**REQUIRED ACTION**
Retype the entries word for word, leaving nothing out.

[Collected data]
--- START ---
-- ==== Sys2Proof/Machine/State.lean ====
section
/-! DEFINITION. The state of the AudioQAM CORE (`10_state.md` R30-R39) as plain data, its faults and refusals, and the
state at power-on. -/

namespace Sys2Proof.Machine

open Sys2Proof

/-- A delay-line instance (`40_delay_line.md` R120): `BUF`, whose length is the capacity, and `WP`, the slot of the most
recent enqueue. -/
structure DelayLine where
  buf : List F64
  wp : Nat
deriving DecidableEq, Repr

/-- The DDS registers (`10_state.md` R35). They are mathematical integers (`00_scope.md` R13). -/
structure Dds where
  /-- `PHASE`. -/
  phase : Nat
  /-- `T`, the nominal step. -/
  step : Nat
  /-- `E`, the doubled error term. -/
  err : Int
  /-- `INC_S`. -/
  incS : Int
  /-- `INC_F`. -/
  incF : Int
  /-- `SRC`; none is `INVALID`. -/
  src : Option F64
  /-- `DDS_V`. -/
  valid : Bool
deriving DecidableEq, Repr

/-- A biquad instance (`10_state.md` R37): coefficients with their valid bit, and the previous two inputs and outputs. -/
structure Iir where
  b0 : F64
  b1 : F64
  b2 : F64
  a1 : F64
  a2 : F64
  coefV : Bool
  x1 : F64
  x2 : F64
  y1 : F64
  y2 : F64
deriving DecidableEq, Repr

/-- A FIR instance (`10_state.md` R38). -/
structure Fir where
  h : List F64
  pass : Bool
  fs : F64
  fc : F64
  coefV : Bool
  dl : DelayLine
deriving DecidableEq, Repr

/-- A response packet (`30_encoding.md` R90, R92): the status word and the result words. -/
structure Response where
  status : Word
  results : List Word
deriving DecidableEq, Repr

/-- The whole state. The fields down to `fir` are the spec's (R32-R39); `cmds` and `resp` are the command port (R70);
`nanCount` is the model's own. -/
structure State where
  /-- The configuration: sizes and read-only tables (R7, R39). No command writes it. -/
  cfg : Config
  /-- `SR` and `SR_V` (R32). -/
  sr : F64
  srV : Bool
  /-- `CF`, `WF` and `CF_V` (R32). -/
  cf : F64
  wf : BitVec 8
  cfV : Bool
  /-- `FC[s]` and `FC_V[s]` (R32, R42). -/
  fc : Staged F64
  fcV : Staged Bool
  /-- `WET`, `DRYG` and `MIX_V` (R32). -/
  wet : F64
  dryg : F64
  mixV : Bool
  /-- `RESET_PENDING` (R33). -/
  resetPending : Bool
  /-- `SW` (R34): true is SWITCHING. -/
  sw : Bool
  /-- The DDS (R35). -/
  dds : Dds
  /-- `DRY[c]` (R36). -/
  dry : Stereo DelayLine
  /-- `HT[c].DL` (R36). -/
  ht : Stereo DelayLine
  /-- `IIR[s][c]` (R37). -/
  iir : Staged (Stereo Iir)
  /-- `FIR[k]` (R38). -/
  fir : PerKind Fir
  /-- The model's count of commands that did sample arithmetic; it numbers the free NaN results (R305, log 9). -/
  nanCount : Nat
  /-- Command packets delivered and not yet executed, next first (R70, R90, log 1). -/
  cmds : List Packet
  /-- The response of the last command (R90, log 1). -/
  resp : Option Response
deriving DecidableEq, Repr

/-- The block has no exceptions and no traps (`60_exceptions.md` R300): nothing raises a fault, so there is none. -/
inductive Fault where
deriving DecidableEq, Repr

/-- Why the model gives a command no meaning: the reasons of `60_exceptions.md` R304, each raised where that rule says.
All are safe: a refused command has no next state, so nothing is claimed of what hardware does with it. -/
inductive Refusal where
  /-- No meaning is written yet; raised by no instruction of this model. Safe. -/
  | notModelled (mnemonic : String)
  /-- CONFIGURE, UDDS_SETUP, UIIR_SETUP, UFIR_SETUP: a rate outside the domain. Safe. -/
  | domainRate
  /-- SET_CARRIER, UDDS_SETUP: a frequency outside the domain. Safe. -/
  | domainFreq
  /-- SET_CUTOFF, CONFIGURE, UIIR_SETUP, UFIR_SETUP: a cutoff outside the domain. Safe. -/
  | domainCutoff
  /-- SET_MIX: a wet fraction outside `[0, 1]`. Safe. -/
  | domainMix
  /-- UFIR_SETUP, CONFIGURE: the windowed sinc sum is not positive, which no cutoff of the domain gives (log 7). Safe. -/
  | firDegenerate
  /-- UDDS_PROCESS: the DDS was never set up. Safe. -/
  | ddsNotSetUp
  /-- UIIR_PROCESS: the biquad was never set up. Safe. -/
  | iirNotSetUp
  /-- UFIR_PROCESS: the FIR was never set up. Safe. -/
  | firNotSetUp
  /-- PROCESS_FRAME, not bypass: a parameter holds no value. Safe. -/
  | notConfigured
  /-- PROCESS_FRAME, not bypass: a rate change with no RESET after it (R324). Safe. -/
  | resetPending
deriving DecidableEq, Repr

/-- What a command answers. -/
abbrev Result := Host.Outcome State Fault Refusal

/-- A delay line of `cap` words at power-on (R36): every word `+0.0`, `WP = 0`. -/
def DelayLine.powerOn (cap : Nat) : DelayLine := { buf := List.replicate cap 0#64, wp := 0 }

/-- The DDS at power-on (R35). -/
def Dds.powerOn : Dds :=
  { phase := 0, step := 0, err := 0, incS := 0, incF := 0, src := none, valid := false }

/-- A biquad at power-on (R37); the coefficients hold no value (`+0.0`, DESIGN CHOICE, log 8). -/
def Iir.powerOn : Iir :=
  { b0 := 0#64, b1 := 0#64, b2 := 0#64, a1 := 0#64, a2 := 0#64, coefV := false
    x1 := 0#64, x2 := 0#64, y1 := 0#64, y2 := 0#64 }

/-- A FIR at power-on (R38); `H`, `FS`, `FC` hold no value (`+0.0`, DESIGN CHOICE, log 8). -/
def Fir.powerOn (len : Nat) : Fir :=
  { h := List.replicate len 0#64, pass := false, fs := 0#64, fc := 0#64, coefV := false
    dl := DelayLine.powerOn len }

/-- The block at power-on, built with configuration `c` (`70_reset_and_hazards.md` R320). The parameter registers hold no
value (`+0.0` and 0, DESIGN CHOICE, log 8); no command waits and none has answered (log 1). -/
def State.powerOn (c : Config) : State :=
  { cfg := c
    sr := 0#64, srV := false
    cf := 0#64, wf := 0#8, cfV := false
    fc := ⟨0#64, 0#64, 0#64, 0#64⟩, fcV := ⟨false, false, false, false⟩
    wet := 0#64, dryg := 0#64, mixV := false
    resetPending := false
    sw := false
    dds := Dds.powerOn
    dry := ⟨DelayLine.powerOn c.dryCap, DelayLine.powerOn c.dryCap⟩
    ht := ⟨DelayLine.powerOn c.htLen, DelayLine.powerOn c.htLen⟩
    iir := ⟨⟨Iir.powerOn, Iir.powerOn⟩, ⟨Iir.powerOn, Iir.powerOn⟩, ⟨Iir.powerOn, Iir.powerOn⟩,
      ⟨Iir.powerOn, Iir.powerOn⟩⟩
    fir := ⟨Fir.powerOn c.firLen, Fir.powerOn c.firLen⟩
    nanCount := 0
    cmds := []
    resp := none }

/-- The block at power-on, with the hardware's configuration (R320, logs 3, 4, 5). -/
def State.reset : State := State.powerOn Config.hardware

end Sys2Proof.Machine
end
--- END ---
**RESULT OF THE TASK**
-- ==== Sys2Proof/Machine/State.lean ====
section
/-! DEFINITION. The state of the AudioQAM CORE (`10_state.md` R30-R39) as plain data, its faults and refusals, and the
state at power-on. -/

namespace Sys2Proof.Machine

open Sys2Proof

/-- A delay-line instance (`40_delay_line.md` R120): `BUF`, whose length is the capacity, and `WP`, the slot of the most
recent enqueue. -/
structure DelayLine where
  buf : List F64
  wp : Nat
deriving DecidableEq, Repr

/-- The DDS registers (`10_state.md` R35). They are mathematical integers (`00_scope.md` R13). -/
structure Dds where
  /-- `PHASE`. -/
  phase : Nat
  /-- `T`, the nominal step. -/
  step : Nat
  /-- `E`, the doubled error term. -/
  err : Int
  /-- `INC_S`. -/
  incS : Int
  /-- `INC_F`. -/
  incF : Int
  /-- `SRC`; none is `INVALID`. -/
  src : Option F64
  /-- `DDS_V`. -/
  valid : Bool
deriving DecidableEq, Repr

/-- A biquad instance (`10_state.md` R37): coefficients with their valid bit, and the previous two inputs and outputs. -/
structure Iir where
  b0 : F64
  b1 : F64
  b2 : F64
  a1 : F64
  a2 : F64
  coefV : Bool
  x1 : F64
  x2 : F64
  y1 : F64
  y2 : F64
deriving DecidableEq, Repr

/-- A FIR instance (`10_state.md` R38). -/
structure Fir where
  h : List F64
  pass : Bool
  fs : F64
  fc : F64
  coefV : Bool
  dl : DelayLine
deriving DecidableEq, Repr

/-- A response packet (`30_encoding.md` R90, R92): the status word and the result words. -/
structure Response where
  status : Word
  results : List Word
deriving DecidableEq, Repr

/-- The whole state. The fields down to `fir` are the spec's (R32-R39); `cmds` and `resp` are the command port (R70);
`nanCount` is the model's own. -/
structure State where
  /-- The configuration: sizes and read-only tables (R7, R39). No command writes it. -/
  cfg : Config
  /-- `SR` and `SR_V` (R32). -/
  sr : F64
  srV : Bool
  /-- `CF`, `WF` and `CF_V` (R32). -/
  cf : F64
  wf : BitVec 8
  cfV : Bool
  /-- `FC[s]` and `FC_V[s]` (R32, R42). -/
  fc : Staged F64
  fcV : Staged Bool
  /-- `WET`, `DRYG` and `MIX_V` (R32). -/
  wet : F64
  dryg : F64
  mixV : Bool
  /-- `RESET_PENDING` (R33). -/
  resetPending : Bool
  /-- `SW` (R34): true is SWITCHING. -/
  sw : Bool
  /-- The DDS (R35). -/
  dds : Dds
  /-- `DRY[c]` (R36). -/
  dry : Stereo DelayLine
  /-- `HT[c].DL` (R36). -/
  ht : Stereo DelayLine
  /-- `IIR[s][c]` (R37). -/
  iir : Staged (Stereo Iir)
  /-- `FIR[k]` (R38). -/
  fir : PerKind Fir
  /-- The model's count of commands that did sample arithmetic; it numbers the free NaN results (R305, log 9). -/
  nanCount : Nat
  /-- Command packets delivered and not yet executed, next first (R70, R90, log 1). -/
  cmds : List Packet
  /-- The response of the last command (R90, log 1). -/
  resp : Option Response
deriving DecidableEq, Repr

/-- The block has no exceptions and no traps (`60_exceptions.md` R300): nothing raises a fault, so there is none. -/
inductive Fault where
deriving DecidableEq, Repr

/-- Why the model gives a command no meaning: the reasons of `60_exceptions.md` R304, each raised where that rule says.
All are safe: a refused command has no next state, so nothing is claimed of what hardware does with it. -/
inductive Refusal where
  /-- No meaning is written yet; raised by no instruction of this model. Safe. -/
  | notModelled (mnemonic : String)
  /-- CONFIGURE, UDDS_SETUP, UIIR_SETUP, UFIR_SETUP: a rate outside the domain. Safe. -/
  | domainRate
  /-- SET_CARRIER, UDDS_SETUP: a frequency outside the domain. Safe. -/
  | domainFreq
  /-- SET_CUTOFF, CONFIGURE, UIIR_SETUP, UFIR_SETUP: a cutoff outside the domain. Safe. -/
  | domainCutoff
  /-- SET_MIX: a wet fraction outside `[0, 1]`. Safe. -/
  | domainMix
  /-- UFIR_SETUP, CONFIGURE: the windowed sinc sum is not positive, which no cutoff of the domain gives (log 7). Safe. -/
  | firDegenerate
  /-- UDDS_PROCESS: the DDS was never set up. Safe. -/
  | ddsNotSetUp
  /-- UIIR_PROCESS: the biquad was never set up. Safe. -/
  | iirNotSetUp
  /-- UFIR_PROCESS: the FIR was never set up. Safe. -/
  | firNotSetUp
  /-- PROCESS_FRAME, not bypass: a parameter holds no value. Safe. -/
  | notConfigured
  /-- PROCESS_FRAME, not bypass: a rate change with no RESET after it (R324). Safe. -/
  | resetPending
deriving DecidableEq, Repr

/-- What a command answers. -/
abbrev Result := Host.Outcome State Fault Refusal

/-- A delay line of `cap` words at power-on (R36): every word `+0.0`, `WP = 0`. -/
def DelayLine.powerOn (cap : Nat) : DelayLine := { buf := List.replicate cap 0#64, wp := 0 }

/-- The DDS at power-on (R35). -/
def Dds.powerOn : Dds :=
  { phase := 0, step := 0, err := 0, incS := 0, incF := 0, src := none, valid := false }

/-- A biquad at power-on (R37); the coefficients hold no value (`+0.0`, DESIGN CHOICE, log 8). -/
def Iir.powerOn : Iir :=
  { b0 := 0#64, b1 := 0#64, b2 := 0#64, a1 := 0#64, a2 := 0#64, coefV := false
    x1 := 0#64, x2 := 0#64, y1 := 0#64, y2 := 0#64 }

/-- A FIR at power-on (R38); `H`, `FS`, `FC` hold no value (`+0.0`, DESIGN CHOICE, log 8). -/
def Fir.powerOn (len : Nat) : Fir :=
  { h := List.replicate len 0#64, pass := false, fs := 0#64, fc := 0#64, coefV := false
    dl := DelayLine.powerOn len }

/-- The block at power-on, built with configuration `c` (`70_reset_and_hazards.md` R320). The parameter registers hold no
value (`+0.0` and 0, DESIGN CHOICE, log 8); no command waits and none has answered (log 1). -/
def State.powerOn (c : Config) : State :=
  { cfg := c
    sr := 0#64, srV := false
    cf := 0#64, wf := 0#8, cfV := false
    fc := ⟨0#64, 0#64, 0#64, 0#64⟩, fcV := ⟨false, false, false, false⟩
    wet := 0#64, dryg := 0#64, mixV := false
    resetPending := false
    sw := false
    dds := Dds.powerOn
    dry := ⟨DelayLine.powerOn c.dryCap, DelayLine.powerOn c.dryCap⟩
    ht := ⟨DelayLine.powerOn c.htLen, DelayLine.powerOn c.htLen⟩
    iir := ⟨⟨Iir.powerOn, Iir.powerOn⟩, ⟨Iir.powerOn, Iir.powerOn⟩, ⟨Iir.powerOn, Iir.powerOn⟩,
      ⟨Iir.powerOn, Iir.powerOn⟩⟩
    fir := ⟨Fir.powerOn c.firLen, Fir.powerOn c.firLen⟩
    nanCount := 0
    cmds := []
    resp := none }

/-- The block at power-on, with the hardware's configuration (R320, logs 3, 4, 5). -/
def State.reset : State := State.powerOn Config.hardware

end Sys2Proof.Machine
end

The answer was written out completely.